Friday, December 27, 2013

Academic Acknowledgments

When I pointed out a strange acknowledgments section previously, I hadn't been aware that apparently such strangeness is common, according to an article in Slate.

Friday, November 22, 2013

Doh!

Singh is coming out with a book on the math in "Simpsons." Did Homer find a counter-example to Fermat's Last Theorem? Does 3987 raised to the twelth power added to 4365 raised to the twelth power = 4472 raised to the twelth?

Bonus: I forgot to include a link to this interesting article in the NYT a few days ago about a tenured professor who got fired and arrested after Georgia Tech apparently got offended by his high-flying ways.

Sunday, November 17, 2013

Fascination with Physics

  • In this interesting interview with George Clooney there's mention that his dog is named "Einstein."
  • Laurie Anderson says farewell to Lou Reed in Rolling Stone and mentions regretting that she "never studied physics."
  • A variety of business folk apparently studied physics in undergrad. Jeff Bezos of Amazon, Elon Musk of Tesla (among other ventures), and a third...but I can't place him. Maybe a reader can trigger my memory?

Saturday, November 02, 2013

Outside academia

The NYT has an article on "The Repurposed Ph.D.: Finding Life After Academia — and Not Feeling Bad About It." I didn't see anything too insightful to quote, but there were some links to blogs that might be worthwhile. Are there really lots of people entering PhD programs who are not aware of the meager job prospects?

Wednesday, October 23, 2013

Looking a gift horse in the mouth

I'm all for the questioning of authority, but this seems strange...check-out the "Acknowledgments" of this paper: http://arxiv.org/pdf/1310.6052v1.pdf. I'm not sure what "caps" they're talking about...the limit of three-months of summer salary in total (from all agencies) per summer? The NSF's cap at two months? And they question the "lack of support of basic research in general"? Are they suggesting that this paper is applied, not basic? Very strange, even for Willy.

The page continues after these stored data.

/-- Settles O52: the bytes are those `writeBytes` stores at OUT, and whole codes are decoded one by one. -/
theorem decodeStoresOnlyToOut : Obligations.DecodeStoresOnlyToOut := by
  constructor
  · intro s t hw h bytes
    rw [show bytes = s.emitted from rfl]
    obtain ⟨hout, hmbs⟩ := emitted_length_le s
    obtain ⟨-, hdone, hfailed⟩ := execDecode_emits h
    refine ⟨hout, hmbs, fun n k hk => execDecode_readByte_emitted hw h n hk,
      fun n a ha => execDecode_readByte_outside hw h n ha, fun he => ?_, hfailed⟩
    rw [Config.outMax] at hout
    rw [hdone he, BitVec.toNat_ofNat]
    omega
  · intro s t T ps rest hw hv hl hT hps hfits hbits h n k hk
    have hprefix := emitted_of_codes hv hl hT hps hfits hbits
    have hlen : k < (ps.map (·.value)).length := by simpa using hk
    have hk' : k < s.emitted.length := hlen.trans_le hprefix.length_le
    calc some (t.mem.readByte n (Config.outBase + k))
      _ = s.emitted[k]? := execDecode_readByte_emitted hw h n hk'
      _ = (ps.map (·.value))[k]? := by
        rw [List.getElem?_eq_getElem hlen, List.getElem?_eq_getElem hk', hprefix.getElem hlen]
      _ = (ps[k]?).map (·.value) := List.getElem?_map ..

end Sys2Proof.Machine
end

section
/-! PROOFS. The host's view of the windows and the buffers (O14, O15, O16, O17), and which accesses it has (O19). -/

namespace Sys2Proof.Machine

/-! ## The address map's windows and buffers -/

/-- The part of the address map above the buffers (20_memory.md R81, R85). -/
theorem target_above_buffers {off : Nat} (h : 0x50000 ≤ off) :
    target off =
      if off < 0x51FF0 then .node ((off - 0x50000) / 16) ((off - 0x50000) % 16 / 4)
      else if off < 0x60000 then .reserved
      else if off < 0x64000 then .code ((off - 0x60000) / 64) ((off - 0x60000) % 64 / 4)
      else if off < 0x70000 then .reserved
      else if off < 0x70800 then .heap ((off - 0x70000) / 8) ((off - 0x70000) % 8 / 4)
      else if off < 0x80000 then .reserved
      else if off < 0x80400 then .freq ((off - 0x80000) / 4)
      else .reserved := by
  rw [target, Config.msgBase, Config.tbsEnd, Config.mbsBase, Config.nodeBase]
  simp (disch := omega) only [if_neg]
  rfl

theorem readOffset_node (s : State) {n w : Nat} (hn : n < 511) (hw : w < 4) :
    s.readOffset (0x50000 + 16 * n + 4 * w) = s.nodeWindow n w := by
  have ht : target (0x50000 + 16 * n + 4 * w) = .node n w := by
    rw [target_above_buffers (by omega), if_pos (by omega)]
    congr 1 <;> omega
  rw [State.readOffset, ht]

theorem readOffset_code (s : State) {v w : Nat} (hv : v < 256) (hw : w < 16) :
    s.readOffset (0x60000 + 64 * v + 4 * w) = s.codeWindow v w := by
  have ht : target (0x60000 + 64 * v + 4 * w) = .code v w := by
    rw [target_above_buffers (by omega)]
    simp (disch := omega) only [if_neg, if_pos]
    congr 1 <;> omega
  rw [State.readOffset, ht]

theorem readOffset_heap (s : State) {i w : Nat} (hi : i < 256) (hw : w < 2) :
    s.readOffset (0x70000 + 8 * i + 4 * w) = s.heapWindow i w := by
  have ht : target (0x70000 + 8 * i + 4 * w) = .heap i w := by
    rw [target_above_buffers (by omega)]
    simp (disch := omega) only [if_neg, if_pos]
    congr 1 <;> omega
  rw [State.readOffset, ht]

theorem readOffset_freq (s : State) {v : Nat} (hv : v < 256) : s.readOffset (0x80000 + 4 * v) = tableGet s.freq v := by
  have ht : target (0x80000 + 4 * v) = .freq v := by
    rw [target_above_buffers (by omega)]
    simp (disch := omega) only [if_neg, if_pos]
    congr 1; omega
  simp only [State.readOffset, ht, State.freqWindow]

/-- The offsets of the four buffers are buffer words (20_memory.md R81). -/
theorem target_of_inBuffer {off : Nat} (h : InBuffer off) : target off = .buffer := by
  unfold target
  unfold InBuffer at h
  unfold Config.msgBase Config.tbsEnd Config.mbsBase Config.nodeBase at *
  rcases h with h | h <;> simp (disch := omega) only [if_neg, if_pos]

theorem readOffset_buffer (s : State) {off : Nat} (h : InBuffer off) :
    s.readOffset off = s.mem.readWord s.draws off := by
  rw [State.readOffset, target_of_inBuffer h]

/-! ## The words of the windows -/

/-- Word 0 of a NODE entry: VALUE [15:8], KIND [0] (20_memory.md R85). -/
theorem node_word0_toNat (x : Node) :
    (x.word 0).toNat = 256 * x.value.toNat + (if x.kind = .internal then 1 else 0) := by
  rw [Node.word, toNat_append_eq_add, toNat_append_eq_add, toNat_append_eq_add]
  cases x.kind <;> simp [NodeKind.bit] <;> omega

/-- Word 1 of a NODE entry: RIGHT [24:16], LEFT [8:0] (20_memory.md R85). -/
theorem node_word1_toNat (x : Node) : (x.word 1).toNat = 65536 * x.right.toNat + x.left.toNat := by
  rw [Node.word, toNat_append_eq_add, toNat_append_eq_add, toNat_append_eq_add]
  simp
  omega

theorem node_word2_toNat (x : Node) : (x.word 2).toNat = x.parent.toNat := by
  rw [Node.word, BitVec.toNat_setWidth]
  omega

/-- Word 0 of a valid CODE entry: VALID [31], LEN [7:0] (20_memory.md R85). -/
theorem code_word0_toNat {c : CodeEntry} (h : c.valid = true) : (c.word 0).toNat = 2 ^ 31 + c.len.toNat := by
  rw [CodeEntry.word, if_pos rfl, toNat_append_eq_add, toNat_append_eq_add, h]
  simp

/-- Words 1 to 8 of a CODE entry hold BITS, 32 bits each (20_memory.md R85). -/
theorem code_wordBits_getLsbD (c : CodeEntry) {k j : Nat} (hk : k < 8) (hj : j < 32) :
    (c.word (1 + k)).getLsbD j = c.bits.getLsbD (32 * k + j) := by
  rw [CodeEntry.word, if_neg (by omega), if_pos (by omega), BitVec.getLsbD_extractLsb', Nat.add_sub_cancel_left]
  simp [hj]

theorem code_word_beyond (c : CodeEntry) {w : Nat} (h : 9 ≤ w) : c.word w = 0#32 := by
  rw [CodeEntry.word, if_neg (by omega), if_neg (by omega)]

theorem heapItem_word1_toNat (x : HeapItem) : (x.word 1).toNat = x.tag.toNat := by
  rw [HeapItem.word, BitVec.toNat_setWidth]
  omega

/-- Settles O14: each window entry in use word by word, and the mask of every other entry. -/
theorem windowsShowOnlyEntriesInUse : Obligations.WindowsShowOnlyEntriesInUse := by
  refine ⟨fun s n hn hc => ?_, fun s v hv hi hvalid => ?_, fun s i hi hs => ?_, fun s v hv => readOffset_freq s hv,
    fun s => ⟨fun n w hn hw hc => ?_, fun v w hv hw hi => ?_, fun v w hv hw hvalid => ?_, fun i w hi hw hs => ?_⟩⟩
  · have hread : ∀ w, w < 4 → s.readOffset (0x50000 + 16 * n + 4 * w) = (tableGet s.arena.nodes n).word w :=
      fun w hw => (readOffset_node s hn hw).trans (if_pos hc)
    exact ⟨(congrArg BitVec.toNat (hread 0 (by omega))).trans (node_word0_toNat _),
      (congrArg BitVec.toNat (hread 1 (by omega))).trans (node_word1_toNat _),
      (congrArg BitVec.toNat (hread 2 (by omega))).trans (node_word2_toNat _), hread 3 (by omega)⟩
  · have hread : ∀ w, w < 16 → s.readOffset (0x60000 + 64 * v + 4 * w) = (tableGet s.code v).word w :=
      fun w hw => (readOffset_code s hv hw).trans (if_pos (by simp [hi, hvalid]))
    refine ⟨(congrArg BitVec.toNat (hread 0 (by omega))).trans (code_word0_toNat hvalid), fun k j hk hj => ?_,
      fun k hk hk' => (hread k hk').trans (code_word_beyond _ hk)⟩
    rw [hread (1 + k) (by omega), code_wordBits_getLsbD _ hk hj]
  · have hread : ∀ w, w < 2 → s.readOffset (0x70000 + 8 * i + 4 * w) = (tableGet s.heap.items i).word w :=
      fun w hw => (readOffset_heap s hi hw).trans (if_pos hs)
    exact ⟨hread 0 (by omega), (congrArg BitVec.toNat (hread 1 (by omega))).trans (heapItem_word1_toNat _)⟩
  · rw [readOffset_node s hn hw, State.nodeWindow, if_neg (by omega)]
  · rw [readOffset_code s hv hw, State.codeWindow, if_neg (by simp [hi])]
  · rw [readOffset_code s hv hw, State.codeWindow, if_neg (by simp [hvalid])]
  · rw [readOffset_heap s hi hw, State.heapWindow, if_neg (by omega)]

/-! ## Words, bytes and stream bits of the buffers -/

/-- An aligned word that begins in a buffer lies in it with all four of its bytes. -/
theorem inBuffer_word {off : Nat} (h : InBuffer off) (ha : off % 4 = 0) : ∀ k, k < 4 → InBuffer (off + k) :=
  target_buffer (target_of_inBuffer h) ha

/-- Byte j of a word is the byte at its offset plus j (20_memory.md R83). -/
theorem readWord_extractByte (m : Memory) (n a : Nat) {j : Nat} (hj : j < 4) :
    (m.readWord n a).extractLsb' (8 * j) 8 = m.readByte n (a + j) := by
  apply BitVec.eq_of_getLsbD_eq
  intro k hk
  rw [BitVec.getLsbD_extractLsb', readWord_getLsbD m n a (by omega), show (8 * j + k) / 8 = j by omega,
    show (8 * j + k) % 8 = k by omega]
  simp [hk]

/-- The byte at a place of a buffer, as a part of the host word that holds it. -/
theorem readByte_eq_readOffset (s : State) {base k : Nat} (hb : InBuffer (base + 4 * (k / 4))) :
    s.mem.readByte s.draws (base + k) =
      (s.readOffset (base + 4 * (k / 4))).extractLsb' (8 * (k % 4)) 8 := by
  rw [readOffset_buffer s hb, readWord_extractByte _ _ _ (Nat.mod_lt k (by omega)), Nat.add_assoc, Nat.div_add_mod]

/-- A stream bit, as a bit of the host word that holds it. -/
theorem readBit_eq_readOffset (s : State) {base i : Nat} (hb : InBuffer (base + 4 * (i / 32))) :
    s.mem.readBit s.draws base i = (s.readOffset (base + 4 * (i / 32))).getLsbD (i % 32) := by
  rw [readOffset_buffer s hb, readBit_eq_readWord]

theorem message_getElem? (s : State) {k : Nat} (hk : k < s.msgLen.toNat) :
    s.message[k]? = some (s.mem.readByte s.draws (Config.msgBase + k)) := by
  simp [State.message, hk]

theorem messageBits_getElem? (s : State) {i : Nat} (hi : i < s.mbsLen.toNat) :
    s.messageBits[i]? = some (s.mem.readBit s.draws Config.mbsBase i) := by
  simp [State.messageBits, hi]

/-- Settles O16 by the byte order of a host word. -/
theorem buffersPackBytesLittleEndian : Obligations.BuffersPackBytesLittleEndian := by
  intro s k hk
  have hmsg : InBuffer (0x10000 + 4 * (k / 4)) := .inl (by rw [Config.msgBase, Config.tbsEnd]; omega)
  have hout : InBuffer (0x20000 + 4 * (k / 4)) := .inl (by rw [Config.msgBase, Config.tbsEnd]; omega)
  refine ⟨fun hlen => ?_, readByte_eq_readOffset s hout⟩
  rw [message_getElem? s hlen]
  exact congrArg some (readByte_eq_readOffset s hmsg)

/-- Settles O17 by the bit order of a host word. -/
theorem streamBitsSitInTheirWords : Obligations.StreamBitsSitInTheirWords := by
  refine ⟨fun s i => ⟨fun hi => ?_, fun hi hlen => ?_⟩, fun m n base i j b hw _ => ?_⟩
  · have htbs : InBuffer (0x30000 + 4 * (i / 32)) := .inl (by rw [Config.msgBase, Config.tbsEnd]; omega)
    exact readBit_eq_readOffset s htbs
  · have hmbs : InBuffer (0x40000 + 4 * (i / 32)) := .inr (by rw [Config.mbsBase, Config.nodeBase]; omega)
    rw [messageBits_getElem? s hlen]
    exact congrArg some (readBit_eq_readOffset s hmbs)
  · rw [← readBit_eq_readWord, ← readBit_eq_readWord, readBit_writeBit hw]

Update: Peter Woit explains at least part of the issue...NSF's salary caps on summer salary. I was thinking things were so tight for Willy that he needed a second job as an EMT, but apparently his EMT gig is as a volunteer. Also note, that there's a new version with a much more politically correct ack.

Saturday, January 05, 2013

Breaking News

I know that I'm everyone's source for late-breaking physics-news, and so I've rushed to the terminal (neh, laptop) to update you all.

Everyone's favorite Star Trek-related author and physicist Lawrence Krauss is talking about The Higgs Boson Hangover. It's pretty mild compared to what Peter Woit might say, but then again this is in Slate and probably reaches a wider audience. The older I get, the more I realize that I continually overestimate the understanding of science and how it proceeds by the general public. And so it's good to publicize that scientists tend to want to be surprised instead of proven right.

Doug is discussing some fraud in the biomedical community about which I was completely unaware. This is, of course, part-in-parcel of how science corrects itself. Teaching the scientific method in school is all well-and-good, but I think it would behoove us to teach how science-the-enterprise corrects for the faults of those who practice it.

Slashdot today mentions a Forbes article about how I've got such a low-stress job. The link isn't working for me and so I've not read it, but apparently there's a big stink about it, and Slashdot has a number of links to some arguments against.

Finally, unrelated to physics, I wanted to link to a couple pieces by, and with, the person who turned-in Bradley Manning for allegedly leaking all those documents to Wikileaks: a very difficult piece by Adrian Lamo and a chat with him and someone else. Whatever one thinks of Manning's actions, the torture he's been put-through is awful and inexcusable.